Input below:

/-! ## The message of `APPLY` (R164 to R174) -/

/-- `n` commands took `s` to `t`, emitted `evs`, and wrote nothing else but the staging and the response. -/
def OnlyStages (n : Nat) (evs : List Event) (s t : State) : Prop :=
  t = { s with
    pmask := t.pmask
    pval := t.pval
    parmValid := t.parmValid
    parm := t.parm
    respCode := t.respCode
    respData := t.respData
    pc := s.pc + n
    events := s.events ++ evs }

theorem OnlyStages.trans {m n : Nat} {evs evs' : List Event} {s u t : State} (h : OnlyStages m evs s u)
    (h' : OnlyStages n evs' u t) : OnlyStages (m + n) (evs ++ evs') s t := by
  refine Eq.trans h' (Eq.trans (congrArg (fun v : State => { v with
    pmask := t.pmask, pval := t.pval, parmValid := t.parmValid, parm := t.parm, respCode := t.respCode, respData := t.respData,
    pc := v.pc + n, events := v.events ++ evs' }) h) ?_)
  simp only [Nat.add_assoc, List.append_assoc]

/-- The update staged for a channel, if there is one (R26). -/
def stagedChannel (s : State) (i : Fin 16) : Option Chan := if s.pmask.getLsbD i.val then some s.pval[i] else none

/-- The arm flag staged, if there is one (R26). -/
def stagedArm (s : State) : Option Bool := if s.parmValid then some s.parm else none

theorem applyStaged_channel (s : State) (i : Fin 16) : (applyStaged s).cur[i] = (stagedChannel s i).getD s.cur[i] := by
  rw [stagedChannel, apply_ite (Option.getD · _)]
  exact mergeStaged_getElem _ _ _ i.val i.isLt

theorem applyStaged_armFlag (s : State) : (applyStaged s).arm = (stagedArm s).getD s.arm := by
  rw [stagedArm, apply_ite (Option.getD · _)]
  rfl

/-- A field's value staged for its target: clamped for a channel, told from 0 for the arm flag (R163, R166, R167, R169). -/
def stageTarget (v : Int) (s : State) : FieldTarget → State
  | .channel i => stageChannel i (lowChan (clamp v)) s
  | .armed => stageArm (v != 0) s
  | .unknown => s

theorem stagedChannel_stageTarget (v : Int) (s : State) (k : Byte) (i : Fin 16) :
    stagedChannel (stageTarget v s (fieldTarget k)) i =
      if k.toNat = i.val then some (lowChan (clamp v)) else stagedChannel s i := by
  rcases fieldTarget_cases k with ⟨hk, e⟩ | ⟨rfl, e⟩ | ⟨hk, e⟩
  · rw [e]
    show (if (s.pmask ||| (1#16 <<< k.toNat)).getLsbD i.val then some (s.pval.set k.toNat (lowChan (clamp v)))[i.val] else none) = _
    rw [stagedMask_getLsbD _ ⟨k.toNat, hk⟩ _ i.isLt, Vector.getElem_set]
    by_cases h : k.toNat = i.val
    · simp [h]
    · simp [h, Ne.symm h, stagedChannel]
  · rw [e, if_neg (by have := i.isLt; simp; omega)]
    rfl
  · rw [e, if_neg (by omega)]
    rfl

theorem stagedArm_stageTarget (v : Int) (s : State) (k : Byte) :
    stagedArm (stageTarget v s (fieldTarget k)) = if k.toNat = 0x10 then some (v != 0) else stagedArm s := by
  rcases fieldTarget_cases k with ⟨hk, e⟩ | ⟨rfl, e⟩ | ⟨hk, e⟩
  · rw [e, if_neg (by omega)]
    rfl
  · rw [e]
    rfl
  · rw [e, if_neg (by omega)]
    rfl

theorem lowChan_clamp_of_neg {v : Int} (h : v < 0) : lowChan (clamp v) = 0#11 := by
  rw [show clamp v = 0 by rw [clamp_eq]; omega]
  rfl

theorem lowChan_clamp_of_gt {v : Int} (h : 2047 < v) : lowChan (clamp v) = 2047#11 := by
  rw [show clamp v = 2047 by rw [clamp_eq]; omega]
  rfl

theorem lowChan_clamp_toNat (v : Int) : ((lowChan (clamp v)).toNat : Int) = min (max v 0) 2047 := by
  obtain ⟨h0, h1⟩ := clamp_bounds v
  rw [lowChan_toNat h0 h1, clamp_eq]

theorem bne_eq_decide_ne (v : Int) : (v != 0) = decide (v ≠ 0) := by
  rw [Bool.eq_iff_iff, decide_eq_true_eq, bne_iff_ne]

theorem clampEvent_of_channel {k : Byte} (hk : k.toNat < 16) (a : Arg) :
    clampEvent (k, a) =
      if clamp a.toInt ≠ a.toInt then some (.clamp k a.toInt (lowChan (clamp a.toInt))) else none := by
  have hk : k.toNat ≤ 15 := by omega
  by_cases h0 : a.toInt < 0
  · have hc : clamp a.toInt ≠ a.toInt := by rw [Ne, clamp_eq_self_iff]; omega
    rw [clampEvent, if_pos ⟨hk, h0⟩, if_pos hc, lowChan_clamp_of_neg h0]
  · rw [clampEvent, if_neg fun h => h0 h.2]
    by_cases h1 : 2047 < a.toInt
    · have hc : clamp a.toInt ≠ a.toInt := by rw [Ne, clamp_eq_self_iff]; omega
      rw [if_pos ⟨hk, h1⟩, if_pos hc, lowChan_clamp_of_gt h1]
    · have hc : ¬clamp a.toInt ≠ a.toInt := by rw [not_not, clamp_eq_self_iff]; omega
      rw [if_neg fun h => h1 h.2, if_neg hc]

End of Input.

Your instructions:
Everything in the material above needs to be transcribed exactly.

Exercise result:
/-! ## The message of `APPLY` (R164 to R174) -/

/-- `n` commands took `s` to `t`, emitted `evs`, and wrote nothing else but the staging and the response. -/
def OnlyStages (n : Nat) (evs : List Event) (s t : State) : Prop :=
  t = { s with
    pmask := t.pmask
    pval := t.pval
    parmValid := t.parmValid
    parm := t.parm
    respCode := t.respCode
    respData := t.respData
    pc := s.pc + n
    events := s.events ++ evs }

theorem OnlyStages.trans {m n : Nat} {evs evs' : List Event} {s u t : State} (h : OnlyStages m evs s u)
    (h' : OnlyStages n evs' u t) : OnlyStages (m + n) (evs ++ evs') s t := by
  refine Eq.trans h' (Eq.trans (congrArg (fun v : State => { v with
    pmask := t.pmask, pval := t.pval, parmValid := t.parmValid, parm := t.parm, respCode := t.respCode, respData := t.respData,
    pc := v.pc + n, events := v.events ++ evs' }) h) ?_)
  simp only [Nat.add_assoc, List.append_assoc]

/-- The update staged for a channel, if there is one (R26). -/
def stagedChannel (s : State) (i : Fin 16) : Option Chan := if s.pmask.getLsbD i.val then some s.pval[i] else none

/-- The arm flag staged, if there is one (R26). -/
def stagedArm (s : State) : Option Bool := if s.parmValid then some s.parm else none

theorem applyStaged_channel (s : State) (i : Fin 16) : (applyStaged s).cur[i] = (stagedChannel s i).getD s.cur[i] := by
  rw [stagedChannel, apply_ite (Option.getD · _)]
  exact mergeStaged_getElem _ _ _ i.val i.isLt

theorem applyStaged_armFlag (s : State) : (applyStaged s).arm = (stagedArm s).getD s.arm := by
  rw [stagedArm, apply_ite (Option.getD · _)]
  rfl

/-- A field's value staged for its target: clamped for a channel, told from 0 for the arm flag (R163, R166, R167, R169). -/
def stageTarget (v : Int) (s : State) : FieldTarget → State
  | .channel i => stageChannel i (lowChan (clamp v)) s
  | .armed => stageArm (v != 0) s
  | .unknown => s

theorem stagedChannel_stageTarget (v : Int) (s : State) (k : Byte) (i : Fin 16) :
    stagedChannel (stageTarget v s (fieldTarget k)) i =
      if k.toNat = i.val then some (lowChan (clamp v)) else stagedChannel s i := by
  rcases fieldTarget_cases k with ⟨hk, e⟩ | ⟨rfl, e⟩ | ⟨hk, e⟩
  · rw [e]
    show (if (s.pmask ||| (1#16 <<< k.toNat)).getLsbD i.val then some (s.pval.set k.toNat (lowChan (clamp v)))[i.val] else none) = _
    rw [stagedMask_getLsbD _ ⟨k.toNat, hk⟩ _ i.isLt, Vector.getElem_set]
    by_cases h : k.toNat = i.val
    · simp [h]
    · simp [h, Ne.symm h, stagedChannel]
  · rw [e, if_neg (by have := i.isLt; simp; omega)]
    rfl
  · rw [e, if_neg (by omega)]
    rfl

theorem stagedArm_stageTarget (v : Int) (s : State) (k : Byte) :
    stagedArm (stageTarget v s (fieldTarget k)) = if k.toNat = 0x10 then some (v != 0) else stagedArm s := by
  rcases fieldTarget_cases k with ⟨hk, e⟩ | ⟨rfl, e⟩ | ⟨hk, e⟩
  · rw [e, if_neg (by omega)]
    rfl
  · rw [e]
    rfl
  · rw [e, if_neg (by omega)]
    rfl

theorem lowChan_clamp_of_neg {v : Int} (h : v < 0) : lowChan (clamp v) = 0#11 := by
  rw [show clamp v = 0 by rw [clamp_eq]; omega]
  rfl

theorem lowChan_clamp_of_gt {v : Int} (h : 2047 < v) : lowChan (clamp v) = 2047#11 := by
  rw [show clamp v = 2047 by rw [clamp_eq]; omega]
  rfl

theorem lowChan_clamp_toNat (v : Int) : ((lowChan (clamp v)).toNat : Int) = min (max v 0) 2047 := by
  obtain ⟨h0, h1⟩ := clamp_bounds v
  rw [lowChan_toNat h0 h1, clamp_eq]

theorem bne_eq_decide_ne (v : Int) : (v != 0) = decide (v ≠ 0) := by
  rw [Bool.eq_iff_iff, decide_eq_true_eq, bne_iff_ne]

theorem clampEvent_of_channel {k : Byte} (hk : k.toNat < 16) (a : Arg) :
    clampEvent (k, a) =
      if clamp a.toInt ≠ a.toInt then some (.clamp k a.toInt (lowChan (clamp a.toInt))) else none := by
  have hk : k.toNat ≤ 15 := by omega
  by_cases h0 : a.toInt < 0
  · have hc : clamp a.toInt ≠ a.toInt := by rw [Ne, clamp_eq_self_iff]; omega
    rw [clampEvent, if_pos ⟨hk, h0⟩, if_pos hc, lowChan_clamp_of_neg h0]
  · rw [clampEvent, if_neg fun h => h0 h.2]
    by_cases h1 : 2047 < a.toInt
    · have hc : clamp a.toInt ≠ a.toInt := by rw [Ne, clamp_eq_self_iff]; omega
      rw [if_pos ⟨hk, h1⟩, if_pos hc, lowChan_clamp_of_gt h1]
    · have hc : ¬clamp a.toInt ≠ a.toInt := by rw [not_not, clamp_eq_self_iff]; omega
      rw [if_neg fun h => h1 h.2, if_neg hc]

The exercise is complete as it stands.